### TASK PROMPT
Repeat the lines of the data exactly, from the first one through the one that contains "def Obligations.IdleKeepsState : Prop".

EXTRACTED DATA section start

/-- When an UPDATE waits for its payload, a step resumes it: it is `exec (update n)` at the state in which no UPDATE
waits. The waiting register is the model's (log entry 3). -/
def Obligations.StepResumesWaitingUpdate : Prop :=
  ∀ (s : State) (n : Nat), s.pending = some n → step s = exec (.update n) { s with pending := none }

/-- R309: an instance with no command to take and none in progress keeps its whole state. -/
def Obligations.IdleKeepsState : Prop :=
  ∀ s : State, s.pending = none → s.host = [] → step s = .next s

/-- R298: in every phase but Faulted, a word with a reserved opcode, an INIT word with `cmd[23:8]` not 0 or a FINALIZE
word with `cmd[23:0]` not 0 faults with ERR_ILLEGAL_COMMAND: phase Faulted, the code recorded and answered, and
nothing else changed but the word taken. -/
def Obligations.IllegalCommandWordFaults : Prop :=
  ∀ (s : State) (cmd : Word32) (rest : List HostAction),
    s.pending = none → s.host = .command cmd :: rest → s.phase ≠ .faulted →
    ((cmd.toNat / 2 ^ 24 = 0x00 ∨ 0x04 ≤ cmd.toNat / 2 ^ 24) ∨
      (cmd.toNat / 2 ^ 24 = 0x01 ∧ cmd.toNat / 2 ^ 8 % 2 ^ 16 ≠ 0) ∨
      (cmd.toNat / 2 ^ 24 = 0x03 ∧ cmd.toNat % 2 ^ 24 ≠ 0)) →
    step s = .next { s with
      host := rest
      phase := .faulted
      faultCode := 0x03
      trace := s.trace ++ [.response .errIllegalCommand []]
      rsp := s.rsp ++ [0x03] }

/-- R299: in every phase but Faulted, an INIT word with `cmd[23:8]` = 0 and a variant code 0x03 to 0xFF faults with
ERR_ILLEGAL_VARIANT, in the same way. -/
def Obligations.IllegalVariantWordFaults : Prop :=
  ∀ (s : State) (cmd : Word32) (rest : List HostAction),
    s.pending = none → s.host = .command cmd :: rest → s.phase ≠ .faulted →
    cmd.toNat / 2 ^ 24 = 0x01 → cmd.toNat / 2 ^ 8 % 2 ^ 16 = 0 → 0x03 ≤ cmd.toNat % 2 ^ 8 →
    step s = .next { s with
      host := rest
      phase := .faulted
      faultCode := 0x04
      trace := s.trace ++ [.response .errIllegalVariant []]
      rsp := s.rsp ++ [0x04] }

/-! ## The host's payload -/

/-- R336, as the model takes it: an UPDATE whose payload is not all there takes a step in which it starts to wait and
nothing else happens, and a waiting UPDATE to which the host delivers nothing more steps to the same state, with no
response. The waiting register is the model's (log entry 3); that an UPDATE which will fault, or is answered ERR_FAULTED,
gives no answer before its last byte either is the model's reading of R336 (log entry 12). -/
def Obligations.ShortPayloadWaits : Prop :=
  ∀ (s : State) (n : Nat) (data : List Byte), data.length < n → s.host = payloads data →
    exec (.update n) s = .next { s with pending := some n } ∧ (s.pending = some n → step s = .next s)

/-- What the model answers a host that breaks its payload duties (log entry 4): a command word while an UPDATE waits
stops the run by a fault, and so does one cut short by a reset; a payload byte that no UPDATE waits for is refused, and so
are bytes beyond the payload of a command that a reset cuts short, or with one that takes none. -/
def Obligations.PayloadDutyBreachStops : Prop :=
  (∀ (s : State) (n : Nat) (data : List Byte) (a : HostAction) (rest : List HostAction), data.length < n →
    ((∃ cmd, a = .command cmd) ∨ ∃ cmd d, a = .resetDuring cmd d) → s.host = payloads data ++ a :: rest →
    exec (.update n) s = .fault .commandWhileWaiting) ∧
  (∀ (s : State) (x : Byte) (rest : List HostAction), s.pending = none → s.host = .payload x :: rest →
    step s = .refused .strayPayload) ∧
  ∀ (s : State) (cmd : Word32) (data : List Byte) (rest : List HostAction),
    s.pending = none → s.host = .resetDuring cmd data :: rest →
    ((∃ n, decode cmd = .command (.update n) ∧ n < data.length) ∨
      ((∀ n, decode cmd ≠ .command (.update n)) ∧ data ≠ [])) →
    step s = .refused .strayPayload

/-! ## Reset -/

/-- R47: the values of every piece of state after reset, in `State.reset` and after a reset that is asserted while the
instance is in any state. The trace keeps its events and gains one Reset event. The contents of the trace before the
first reset, of RSP and of the host's actions are the model's choice (log entry 7), and so is the counter of free values;
nothing is said of them here. -/
def Obligations.ResetStateValues : Prop :=
  (∀ t : State, (t = State.reset ∨ ∃ s rest, s.pending = none ∧ s.host = .reset :: rest ∧ step s = .next t) →
    t.phase = .uninitialized ∧ t.faultCode = 0x00 ∧ t.variant = .v256 ∧
    (∃ c : Ctx32, t.ctx = .ctx32 c ∧ (∀ i : Fin 8, c.H[i] = 0) ∧ c.bitLength = 0 ∧
      (∀ i : Fin 64, c.buf[i] = 0x00) ∧ c.bufferLen.val = 0) ∧
    t.trace.getLast? = some .reset) ∧
  ∀ (s : State) (rest : List HostAction), s.pending = none → s.host = .reset :: rest →
    ∃ t, step s = .next t ∧ t.trace = s.trace ++ [.reset]

/-- R330, R332: a reset gives the reset state with one Reset event appended to the trace, whether it comes between
commands, after a command was taken and before its response, or while an UPDATE waits for its payload; the abandoned
command has no response and no other effect. That the bytes `left`, which stand after the reset, at most as many as the
UPDATE was owed, are the remaining payload which R330 discards, and when a reset can land, is the model's inference
(log entry 5); that the discarding ends at the first other action (log entry 20), and that RSP, the host's later actions
and the counter of free values stay (log entry 7), are its choices. -/
def Obligations.ResetFromEveryState : Prop :=
  ∀ (s : State) (rest : List HostAction),
    ((s.pending = none ∧ s.host = .reset :: rest) ∨
      (∃ cmd, s.pending = none ∧ (∀ n, decode cmd ≠ .command (.update n)) ∧ s.host = .resetDuring cmd [] :: rest) ∨
      ∃ (n : Nat) (data left : List Byte), data.length + left.length ≤ n ∧
        (data.length + left.length = n ∨ ∀ x, rest.head? ≠ some (.payload x)) ∧
        ((∃ cmd, s.pending = none ∧ decode cmd = .command (.update n) ∧
            (s.host = .resetDuring cmd data :: (payloads left ++ rest) ∨
              (data.length < n ∧
                s.host = .command cmd :: (payloads data ++ .reset :: (payloads left ++ rest))))) ∨
          (s.pending = some n ∧ data.length < n ∧
            s.host = payloads data ++ .reset :: (payloads left ++ rest)))) →
    step s = .next { State.reset with
      trace := s.trace ++ [.reset], rsp := s.rsp, host := rest, draws := s.draws }

/-! ## INIT -/

/-- R213: INIT.256, in every phase but Faulted. In phase Faulted it is answered ERR_FAULTED and has no effect; an INIT
word with a non-zero reserved field is no INIT. The values of H are R210's, which the spec marks as taken from FIPS 180-4
(log entry 15). -/
def Obligations.Init256StartsContext : Prop :=
  decode 0x01000000 = .command .init256 ∧
  (∀ cmd : Word32, cmd.toNat / 2 ^ 24 = 1 → cmd.toNat / 2 ^ 8 % 2 ^ 16 ≠ 0 → decode cmd = .illegal .illegalCommand) ∧
  ∀ s : State,
    (s.phase ≠ .faulted → exec .init256 s = .next { s with
      variant := .v256
      ctx := .ctx32
        { H := #v[0x6a09e667, 0xbb67ae85, 0x3c6ef372, 0xa54ff53a, 0x510e527f, 0x9b05688c, 0x1f83d9ab, 0x5be0cd19]
          buf := Vector.replicate 64 0x00
          bufferLen := 0
          bitLength := 0 }
      phase := .initialized
      trace := s.trace ++ [.response .ok []]
      rsp := s.rsp ++ [0x00] }) ∧
    (s.phase = .faulted → exec .init256 s = .next { s with
      trace := s.trace ++ [.response .errFaulted []], rsp := s.rsp ++ [0x06] })

/-- R214: INIT.512, in every phase but Faulted; otherwise as R213. The values of H are R211's (log entry 15). -/
def Obligations.Init512StartsContext : Prop :=
  decode 0x01000001 = .command .init512 ∧
  (∀ cmd : Word32, cmd.toNat / 2 ^ 24 = 1 → cmd.toNat / 2 ^ 8 % 2 ^ 16 ≠ 0 → decode cmd = .illegal .illegalCommand) ∧
  ∀ s : State,
    (s.phase ≠ .faulted → exec .init512 s = .next { s with
      variant := .v512
      ctx := .ctx64
        { H := #v[0x6a09e667f3bcc908, 0xbb67ae8584caa73b, 0x3c6ef372fe94f82b, 0xa54ff53a5f1d36f1,
                  0x510e527fade682d1, 0x9b05688c2b3e6c1f, 0x1f83d9abfb41bd6b, 0x5be0cd19137e2179]
          buf := Vector.replicate 128 0x00
          bufferLen := 0
          bitLengthHi := 0
          bitLengthLo := 0 }
      phase := .initialized
      trace := s.trace ++ [.response .ok []]
      rsp := s.rsp ++ [0x00] }) ∧
    (s.phase = .faulted → exec .init512 s = .next { s with
      trace := s.trace ++ [.response .errFaulted []], rsp := s.rsp ++ [0x06] })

EXTRACTED DATA section end

### RESULT FOR THIS EXERCISE
/-- When an UPDATE waits for its payload, a step resumes it: it is `exec (update n)` at the state in which no UPDATE
waits. The waiting register is the model's (log entry 3). -/
def Obligations.StepResumesWaitingUpdate : Prop :=
  ∀ (s : State) (n : Nat), s.pending = some n → step s = exec (.update n) { s with pending := none }

/-- R309: an instance with no command to take and none in progress keeps its whole state. -/
def Obligations.IdleKeepsState : Prop :=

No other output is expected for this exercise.